Northeastern study finds that AI skills are more in demand in the job market, but don’t always lead to more jobs.

The silhouette of a person's hands holding glasses in front of an AI LLM chatbot.
AI job postings may be increasing, but that doesn’t necessarily mean more jobs are being created, Northeastern research finds. Photo by Matthew Modoono/Northeastern University

Artificial intelligence is reshaping how companies operate, but it may not translate into more job creation, according to new research.

That’s a major takeaway from a recently published study co-authored by Northeastern University economics and public policy professor Shantanu Khanna. 

In the report, researchers examined the long-term results of a government-backed subsidy program in Sweden that provided funding to small- and medium-sized businesses investing in AI for the first time.  

One of the study’s biggest findings is that although the government funding resulted in firms posting more job advertisements, it did not translate into the creation of more jobs, Khanna explained. 

The program was created by Vinnova, the country’s innovation agency, and awarded funding to Swedish businesses from 2019 to 2020. 

The companies were creative, broad and varied in their project summaries to the Swedish government — from creating image recognition software for plant cultivation to developing online shopping recommendation algorithms to reducing the rate of product returns.  

To take a long-term assessment of the program’s impact, the researchers cross-referenced data from the program — which included descriptions of projects, awarded amounts of funding, and start and end dates — with Swedish government business registries to better understand how these projects impacted employee retention, hiring and separations. 

The researchers then compared the differences in labor demands between the firms that received funding and the ones that applied but did not receive funding over a five-year period.  

“What we found was that five years post award, the firms that were ‘treated,’ which means firms that got the AI subsidies, were 24 percentage points more likely to post a job vacancy relative to firms that were not awarded,” Khanna said. 
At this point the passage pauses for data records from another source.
/-- ENGINE_ISSUE (R342): ISSUING is written before anything is sent; a rack operation's first message then goes out. -/
def execEngineIssue (slot : SlotId) (s : State) : Host.Outcome State Fault Refusal :=
  done (
    let e := s.entry slot
    let inc := match s.devPath e.device e.path with
      | some (q, _, _) => if 32 ≤ q then (s.rack (q - 32)).peerInc else 0
      | none => 0
    if e.st ≠ .active ∨ !s.engineUp e.engine then s
    else
      let t := s.modEntry slot fun e => { e with
        st := .issuing, issueTime := s.time, firstIssue := if e.everIssued then e.firstIssue else s.time, everIssued := true,
        peerInc := inc, done := 0, abortWait := e.abortWait || e.abortNext, abortNext := false }
      if s.devType e.device = 3 then t.rackIssue slot e.abortNext else t)

/-- DEVICE_ACCEPT (R342): of a rack WRITE, the data is sent with it, and nothing happens while a line of it waits. -/
def execDeviceAccept (slot : SlotId) (s : State) : Host.Outcome State Fault Refusal :=
  done (
    let e := s.entry slot
    if e.st ≠ .issuing then s
    else match (if s.devType e.device = 3 then s.sendWriteData slot else (true, s)) with
      | (true, t) => t.modEntry slot fun e => { e with st := .issued }
      | (false, t) => t)

/-- DEVICE_COMPLETION (R347, R349): of the current attempt of an NVMe or PCIe operation; one that names an attempt that has
ended is late. -/
def execDeviceCompletion (slot : SlotId) (attempt : Nat) (r : DevResult) (s : State) : Host.Outcome State Fault Refusal :=
  done (
    let e := s.entry slot
    if e.st = .free ∨ s.devType e.device = 3 then s
    else if (e.st = .issuing ∨ e.st = .issued) ∧ attempt = e.redrives then s.deviceDone slot r
    else if e.everIssued ∧ attempt ≤ e.redrives then s.lateCompletion slot
    else s)

/-- The limit of an attempt in ticks: TIMEOUT_MS, or the device's default (R331, R346). -/
def State.attemptLimit (s : State) (e : Entry) : Nat :=
  (if e.timeoutMs = 0 then bits (s.param 0x0B03 e.device) 8 24 else e.timeoutMs) * 1000000

/-- ATTEMPT_TIMEOUT (R346): NVMe is sent an Abort first; every other type fails its path at once. -/
def execAttemptTimeout (slot : SlotId) (s : State) : Host.Outcome State Fault Refusal :=
  done (
    let e := s.entry slot
    if e.st ≠ .issued ∨ s.time < e.issueTime + s.attemptLimit e then s
    else if s.devType e.device = 1 then s.modEntry slot fun e => { e with abortWait := true, abortAt := if e.abortWait then e.abortAt else s.time }
    else s.failAttempt slot 0x0121)

/-- NVME_ABORT_COMPLETE (R346): a completion of the command itself stands; otherwise the attempt fails, where the Abort is not
answered after the device's default timeout. -/
def execNvmeAbortComplete (slot : SlotId) (r : AbortResult) (s : State) : Host.Outcome State Fault Refusal :=
  done (
    let e := s.entry slot
    if e.st ≠ .issued ∨ !e.abortWait ∨ s.devType e.device ≠ 1 then s
    else match r with
      | .completed d => s.deviceDone slot d
      | .aborted => s.failAttempt slot 0x0121
      | .noAnswer =>
        if s.time < e.abortAt + bits (s.param 0x0B03 e.device) 8 24 * 1000000 then s else s.failAttempt slot 0x0121)

/-- ATTEMPT_FAILURE (R347): the path, port or link of the attempt fails. -/
def execAttemptFailure (slot : SlotId) (s : State) : Host.Outcome State Fault Refusal :=
  done (s.failAttempt slot 0x0120)

/-- PATH_WAIT_EXPIRE (R348). -/
def execPathWaitExpire (slot : SlotId) (s : State) : Host.Outcome State Fault Refusal :=
  done (
    let e := s.entry slot
    if e.st ≠ .redrive ∨ s.anyPath e.device ∨ s.time < e.redriveAt + s.param 0x0B09 0 * 1000000 then s
    else s.endEither slot 0x0111 0x0120)

/-- An engine fails (R350): it is force-fenced, its attempts take the outcomes of R347, and it is reset, or after a third
failure within 1 s stays out of service. -/
def State.engineFails (s : State) (n : Nat) : State :=
  let x := s.engine n
  if x.state = 1 then s
  else
    let recent := (x.fails.filter fun t => s.time < t + 1000000000) ++ [s.time]
    let out := decide (3 ≤ recent.length)
    let s1 := (s.modEngine n fun x => { x with
      state := if out then 1 else 2, fails := recent, resets := if out then x.resets else satBits 16 (x.resets + 1) }).setFence (128 + n)
        { st := 2, since := s.time, forced := true }
    let s2 := (s1.failAttempts (fun e => e.engine == n) 0x0122).raise 0x0703 (4096 + n)
    if !out then s2
    else
      let s3 := s2.raise 0x0704 (4096 + n)
      let g := n / 16
      if (List.range 16).all fun j => (s3.engine (16 * g + j)).state == 1 then s3.dropDomain (336 + g) 0 else s3

/-- ENGINE_MISMATCH (R350): two halves disagree, or the firmware watchdog expires. -/
def execEngineMismatch (e : EngId) (s : State) : Host.Outcome State Fault Refusal := done (s.engineFails e)

/-- ENGINE_RESET_COMPLETE (R350): the engine passes its self-test and is unfenced; one that does not pass has failed
again. -/
def execEngineResetComplete (e : EngId) (ok : Bool) (s : State) : Host.Outcome State Fault Refusal :=
  done (if (s.engine e).state ≠ 2 then s
    else if ok then (s.modEngine e fun x => { x with state := 0 }).setFence (128 + e) {}
    else s.engineFails e)

/-- The TERMINAL entry of a page that became so first. -/
def State.nextPost (s : State) (pg : Nat) : Option (Nat × Entry) :=
  ((s.pageSlots pg).filter fun e => e.2.st == .terminal).foldl (fun (o : Option (Nat × Entry)) e => match o with
    | some q => if e.2.termOrder < q.2.termOrder then some e else some q
    | none => some e) none

/-- A ledger slot becomes FREE, its generation incremented (R339). -/
def State.freeEntry (s : State) (k : Nat) : State :=
  let s1 := s.modEntry k fun _ => {}
  { s1 with chan := { s1.chan with slotGen := tmod 0 s1.chan.slotGen k fun g => (g + 1) % 2 ^ 20 } }

/-- COMPLETION_POST (R354, R384): the page's next TERMINAL entry is posted, and its slot freed; of a rack operation that was issued,
CLEAR is sent. -/
def execCompletionPost (pg : PageId) (s : State) : Host.Outcome State Fault Refusal :=
  done (match s.nextPost pg with
    | none => s.clearRing pg
    | some (k, e) =>
      match s.postEntry pg (fun ph => completionBytes e.token.toNat e.tag e.cls e.detail e.redrives ph e.residual e.devstatus)
        (bitAt e.flags 2) with
      | (.yes, u) => (if u.devType e.device = 3 ∧ e.everIssued then u.rackTell k 8 else u).freeEntry k
      | (_, u) => u)

/-- CONSUMED_POLL (R354): the hub reads CONSUMED of a ring that its last known count shows full, each microsecond. -/
def execConsumedPoll (pg : PageId) (s : State) : Host.Outcome State Fault Refusal :=
  done (match s.ring pg with
    | none => s
    | some (base, n) =>
      if (s.tenant pg).ringState ≠ 2 ∨ s.time < (s.tenant pg).polledAt + 1000 then s
      else if !s.ringLineOk base 8 then s.suspendRing pg
      else match s.hubBytes base 8 with
        | (none, u) => u
        | (some (xs, _), _) =>
          let c := leNat xs
          let used := ((s.tenant pg).prod + 2 ^ 64 - c) % 2 ^ 64
          if 2 ^ n < used then s.suspendRing pg
          else s.modTenant pg fun t => { t with consumed := c, polledAt := s.time, ringState := if used < 2 ^ n then 1 else 2 })

/-- COALESCE_TIMEOUT (R355). -/
def execCoalesceTimeout (pg : PageId) (s : State) : Host.Outcome State Fault Refusal :=
  done (
    let t := s.tenant pg
    let tl : Tell := ⟨t.unnotified, t.oldest⟩
    if !s.tellDue (s.param 0x0B06 pg) tl then s
    else
      let (tl2, u) := s.tellNow (s.param 0x0B06 pg) (s.param 0x0B07 pg) t.prod tl
      u.modTenant pg fun t => { t with unnotified := tl2.count, oldest := tl2.oldest })

/-- LEDGER_WORD_UNCORRECTABLE (R363, R365): word w of the primary or the second copy; rebuilt from the other copy, or with
both gone the end of the entry, or of the reel where its identity is lost. -/
def execLedgerWordUncorrectable (slot : SlotId) (w : Fin 32) (second both : Bool) (s : State) : Host.Outcome State Fault Refusal :=
  done (
    let k := slot.val
    let slice := k % 4 ^^^ (if second then 2 else 0)
    let log := k + slice * 2 ^ 16 + w.val * 2 ^ 18 + b2n (!both) * 2 ^ 24 + b2n both * 2 ^ 25 + 2 ^ 63
    let s1 := { s with chan := { s.chan with ledgerLog := BitVec.ofNat 64 log } }
    let e := s.entry k
    if !both then s1.raise 0x0709 e.tenant
    else if w.val < 8 then s1.raiseD 0x070A e.tenant none k
    else if e.st = .free then s1
    else if e.st = .terminal then (s1.terminate k 2 0x0123 e.residual e.devstatus).modEntry k fun x => { x with termOrder := e.termOrder }
    else s1.terminate k 2 0x0123 e.left)

end Sys2Proof.Machine
end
Portrait of Shantanu Khanna wearing a white button-down, a blazer, and glasses.
Shantanu Khanna was a co-author on the study. Photo by Matthew Modoono/Northeastern University

Furthermore, those job postings tended to be for more “white collar” office jobs as opposed to “blue collar” manual-labor-type jobs, he explained. 
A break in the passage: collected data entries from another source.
-- ==== Sys2Proof/Machine/Links.lean ====
section
/-!
DEFINITION. The flex lanes (R366 to R377) and the rack links (R378 to R387): ports, the inbound decode, and operations served
and requested over the rack.
-/

namespace Sys2Proof.Machine

/-- The port indices that a bifurcation creates in a group (R367). -/
def bifurcation (code : Nat) : List Nat :=
  match code with
  | 0 => [0] | 1 => [0, 2] | 2 => [0, 2, 3] | 3 => [0, 1, 2] | 4 => [0, 1, 2, 3] | _ => []
/-- The role of a flex group in force (R367, R388). -/
def State.flexRole (s : State) (g : Nat) : Nat := bits (tget 0 s.jalif.boot.flex g) 0 2
/-- The port exists under its group's role and bifurcation (R368). -/
def State.flexExists (s : State) (n : Nat) : Bool :=
  n < 24 && (s.flexRole (n / 4) == 1 || s.flexRole (n / 4) == 2) &&
    (bifurcation (bits (tget 0 s.jalif.boot.flex (n / 4)) 2 3)).contains (n % 4)

/-- A port comes up as it trained (R369, R371, R389): a CXL port below 32 GT/s or without CXL is held down with a
port-training fault; a width of 0 is a port still in detect. -/
def State.flexTrained (s : State) (n : Nat) (r : FlexTrain) : State :=
  let cxl := s.flexRole (n / 4) = 2
  let s := s.modPins fun p => { p with perst := p.perst &&& ~~~(BitVec.ofNat 24 (2 ^ n)) }
  if r.width = 0 ∨ r.rate = 0 then s
  else if cxl ∧ (r.rate < 5 ∨ !r.cxl) then (s.modFlex n fun x => { x with state := 0 }).raise 0x0802 n
  else ((s.modFlex n fun x => { x with
      state := 2, lost := false, rate := min r.rate 6, width := min r.width 16, cxl := cxl, busFirst := r.busFirst % 256,
      busLast := r.busLast % 256 }).setFence (32 + n) {}).relife

/-- FLEX_PORT_TRAINING (R369). -/
def execFlexPortTraining (port : FlexId) (r : FlexTrain) (s : State) : Host.Outcome State Fault Refusal :=
  done (if s.flexExists port ∧ (s.flexP port).state = 1 then s.flexTrained port r else s)

/-- The lines of a contained port's CXL ranges are lost (R376): every copy of a skein is dropped, a dirty one logged, and
every later read is poisoned until the line is written. -/
def State.cxlPortLost (s : State) (n : Nat) : State :=
  let mine (l : Nat) : Option Nat := (List.range 16).find? fun r => match s.cxlRange r with
    | some c => c.port == n && decide (c.base ≤ 128 * l ∧ 128 * l < c.base + c.dataBytes)
    | none => false
  let held := (s.home.dir.map (fun e => e.1)).filterMap fun l => (mine l).map fun r => (l, r)
  let any := (List.range 16).any fun r => match s.cxlRange r with | some c => c.port == n | none => false
  let s1 := foldS held (fun (l, r) t =>
    let dirty := allSkeins.any fun k => (t.skl k l).dirty
    let u := (foldS (allSkeins.filter fun k => (t.skl k l).held) (fun k u => u.forget k l) t).modDir l DirEntry.clear
    if dirty then u.raise 0x0605 (16 + r) else u) s
  if any then s1.modFlex n fun x => { x with cxlLost := true, rewritten := [] } else s1

/-- A port is contained (R374): DPC, drain and fence, the attempts and accesses on it end, and the group counts as lost. -/
def State.contain (s : State) (n : Nat) : State :=
  let s1 := (s.modFlex n fun x => { x with state := 3, lost := true, downAt := s.time, contains := satBits 16 (x.contains + 1) }).setFence (32 + n)
    { st := 2, since := s.time }
  let s2 := foldS (s.flexUsers n) (fun i t => t.refuseSpindle i 12) (s1.portFails n)
  ((s2.cxlPortLost n).raise 0x0801 n).relife
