/-- The first change set (R34, R473, R496): the entries of the boot record, each as STAGE takes it, then CHECK; a set that fails
leaves the reel in FILL, and the BMC mailbox shows CHECK's answer (log 46). -/
def State.firstSet (s : State) : State :=
  let stage (a : List Staged × Nat × Staged) (v : Staged) : List Staged × Nat × Staged :=
    if a.2.1 ≠ 0 then a
    else match s.stageStatus a.1 v.id v.idx v.val with
      | 0 => (stagePut a.1 v, 0, v)
      | n => (a.1, n, v)
  let r := s.jalif.boot.config.foldl stage ([], 0, {})
  let tell (t : State) (status id idx rule : Nat) : State := t.modMbox 49 fun m => { m with
    resp := tset {} m.resp 0 { code := 0x12, status := status, res := [id, idx, rule] }, respValid := m.respValid ||| 1 }
  if r.2.1 ≠ 0 then tell s r.2.1 r.2.2.id r.2.2.idx 0
  else match s.checkSet r.1 with
    | some (rule, status, id, idx) => tell s status id idx rule
    | none => ((s.modChange fun _ => { st := 2, opener := 49, vals := r.1, last := s.time, first := true }).stagedNow).startCommit none

/-- FILL_COMPLETE (R33, R34, R311, R473, R517): FILL and link bring-up are complete; the partition 0 image, read from SPI NOR, is
checked and loaded, and the first change set is checked and its commit begun. -/
def State.fillComplete (s : State) (p0 : List Byte) : State :=
  let b := s.jalif.boot
  if s.life ≠ .fill ∨ !s.jalif.filled ∨ s.jalif.fillDone then s
  else
    let s1 := foldS ((List.range 16).filter s.chUp) (fun c t => t.modMch c fun m => { m with
      scrubbing := true, scrubAt := 0, lapStart := s.time }) (s.modJalif fun j => { j with fillDone := true })
    if p0.length ≠ b.p0Len ∨ b.p0Spi < 2 ^ 25 ∨ Config.sha384 p0 ≠ b.p0Digest ∨ !s.localRange b.p0Load b.p0Len then s1.raise 0x0B07 49
    else
      let s2 := (s1.hubWrite b.p0Load (ofBytes p0)).2
      if b.config.isEmpty then s2.stagedNow else s2.firstSet

/-- FILL_COMPLETE. -/
def execFillComplete (p0 : List Byte) (s : State) : Host.Outcome State Fault Refusal := done (s.fillComplete p0)

/-! ### Partial resets and the boot record (R450, R457, R472, R473) -/

/-- RESET_SKEIN (R457, R495). -/
def execResetSkein (mb : Mb) (sk : Nat) (s : State) : Host.Outcome State Fault Refusal :=
  done (s.request mb 0x60 .zero fun t =>
    if 11 < sk then t.respond mb 0x60 3 []
    else if t.faults.active.any (fun a => a.skein == some sk) ∨ !t.skeinUp sk ∨ !t.running then t.respond mb 0x60 0x0A []
    else (t.respond mb 0x60 0 []).skeinLoss sk .reset)

/-- RESET_RACK_PORT (R495): the attempts on the port fail, and it trains again. -/
def execResetRackPort (mb : Mb) (k : Nat) (s : State) : Host.Outcome State Fault Refusal :=
  done (s.request mb 0x60 .zero fun t =>
    if 11 < k then t.respond mb 0x60 3 []
    else if (t.rack k).state = 0 ∨ !t.running then t.respond mb 0x60 0x0A []
    else (((t.portFails (32 + k)).modRack k fun x => { x.stop t.time with state := 1, lost := x.lost, width := 0 }).setFence (64 + k)
      { st := 2, since := t.time }).respond mb 0x60 0 [])

/-- One port of a flex group that is reset: its device is held in reset until the port trains (R495, R513; log 99). -/
def State.resetFlex (s : State) (n : Nat) : State :=
  let s0 := s.modPins fun p => { p with perst := p.perst ||| BitVec.ofNat 24 (2 ^ n) }
  let s1 := foldS (s.flexUsers n) (fun i t => t.refuseSpindle i 12) (s0.portFails n)
  ((s1.cxlPortLost n).modFlex n fun x => { x with state := 1, rate := 0, width := 0, cxl := false }).setFence (32 + n)
    { st := 2, since := s.time }

/-- RESET_FLEX_GROUP (R495): the attempts on the group's ports fail, the accesses through them end, and they train again. -/
def execResetFlexGroup (mb : Mb) (g : Nat) (s : State) : Host.Outcome State Fault Refusal :=
  done (s.request mb 0x60 .zero fun t =>
    if 5 < g then t.respond mb 0x60 3 []
    else if t.flexRole g = 0 ∨ !t.running then t.respond mb 0x60 0x0A []
    else ((foldS (((List.range 4).map fun j => 4 * g + j).filter t.flexExists) (fun n u => u.resetFlex n) t).relife).respond mb 0x60 0 [])

/-- A boot record read from its bytes (R472). -/
def parseBoot (xs : List Nat) : Boot :=
  let at_ (o n : Nat) : Nat := fieldAt xs o n
  let count := at_ 0x148 4
  { version := at_ 4 2, number := at_ 0xC 2 % 4096, split := BitVec.ofNat 12 (at_ 0xE 2),
    strand := (List.range 12).foldl (fun t k => tset 2 t k (bits (at_ 0x10 4) (2 * k) 2)) [],
    flex := (List.range 6).foldl (fun t g => tset 0 t g (at_ (0x14 + g) 1)) [],
    interleave := at_ 0x1A 1, mirror := BitVec.ofNat 4 (at_ 0x1B 1), p0Spi := at_ 0x100 4, p0Len := at_ 0x104 4,
    p0Load := at_ 0x108 8, p0Entry := at_ 0x110 4, p0Digest := BitVec.ofNat 384 (beNat ((xs.drop 0x118).take 48)),
    config := (List.range count).map fun i =>
      { id := at_ (0x150 + 40 * i) 2, idx := at_ (0x154 + 40 * i) 4, val := at_ (0x158 + 40 * i) 32 },
    ownerKey := toBytes ((xs.drop 0x20).take 97), draftKey := toBytes ((xs.drop 0x81).take 97), raw := toBytes xs }

/-- The bytes are a boot record (R472): its MAGIC, a LENGTH that holds the entries, and the signature after them. -/
def bootShape (xs : List Nat) : Bool :=
  let len := fieldAt xs 8 4
  let count := fieldAt xs 0x148 4
  fieldAt xs 0 4 == 0x54504252 && decide (0x150 ≤ len) && decide (count ≤ 16384) && len == 0x150 + 40 * count && xs.length == len + 96

/-- The record is valid (R473): its owner key is the fused one, and its signature verifies. -/
def State.bootValid (s : State) (xs : List Nat) : Bool :=
  let len := fieldAt xs 8 4
  let key := toBytes ((xs.drop 0x20).take 97)
  bootShape xs && s.jalif.fused == some (Config.sha384 key) && Config.ecdsaOk key (toBytes (xs.take len)) (toBytes (xs.drop len))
But, when analyzing changes to employee headcount, the researchers didn’t “find any positive or negative impacts.” 

“There’s this discrepancy that you notice between our labor demand impact, which is firms want to hire workers. They are putting out job ads, but employment isn’t increasing. Something has gone wrong.” 

Khanna said this is likely the result of not finding workers to fill these job ads. 

“They are just not able to find workers,” he said.

Khanna is quick to recognize the limits of this study; it’s just one program in one country in Europe. 

However, the study provides an entryway to understand the various ways small companies are adopting AI and its overall impact on the job market. 

Khanna’s study echoes a January 2026 report  from the International Monetary Fund, a global financial institution that conducts market research, that found that “although vacancies demanding new AI-related skills post higher wages, they have so far not boosted overall employment in U.S. local labor markets.”  

That being said, the same report found that nearly 40% of jobs worldwide will be exposed to “AI-driven” changes. 

“This underscores the need for proactive and comprehensive policymaking that prepares the labor force for the future of work and ensures the gains from AI are broadly shared,” the organization wrote in a blog post summarizing the report.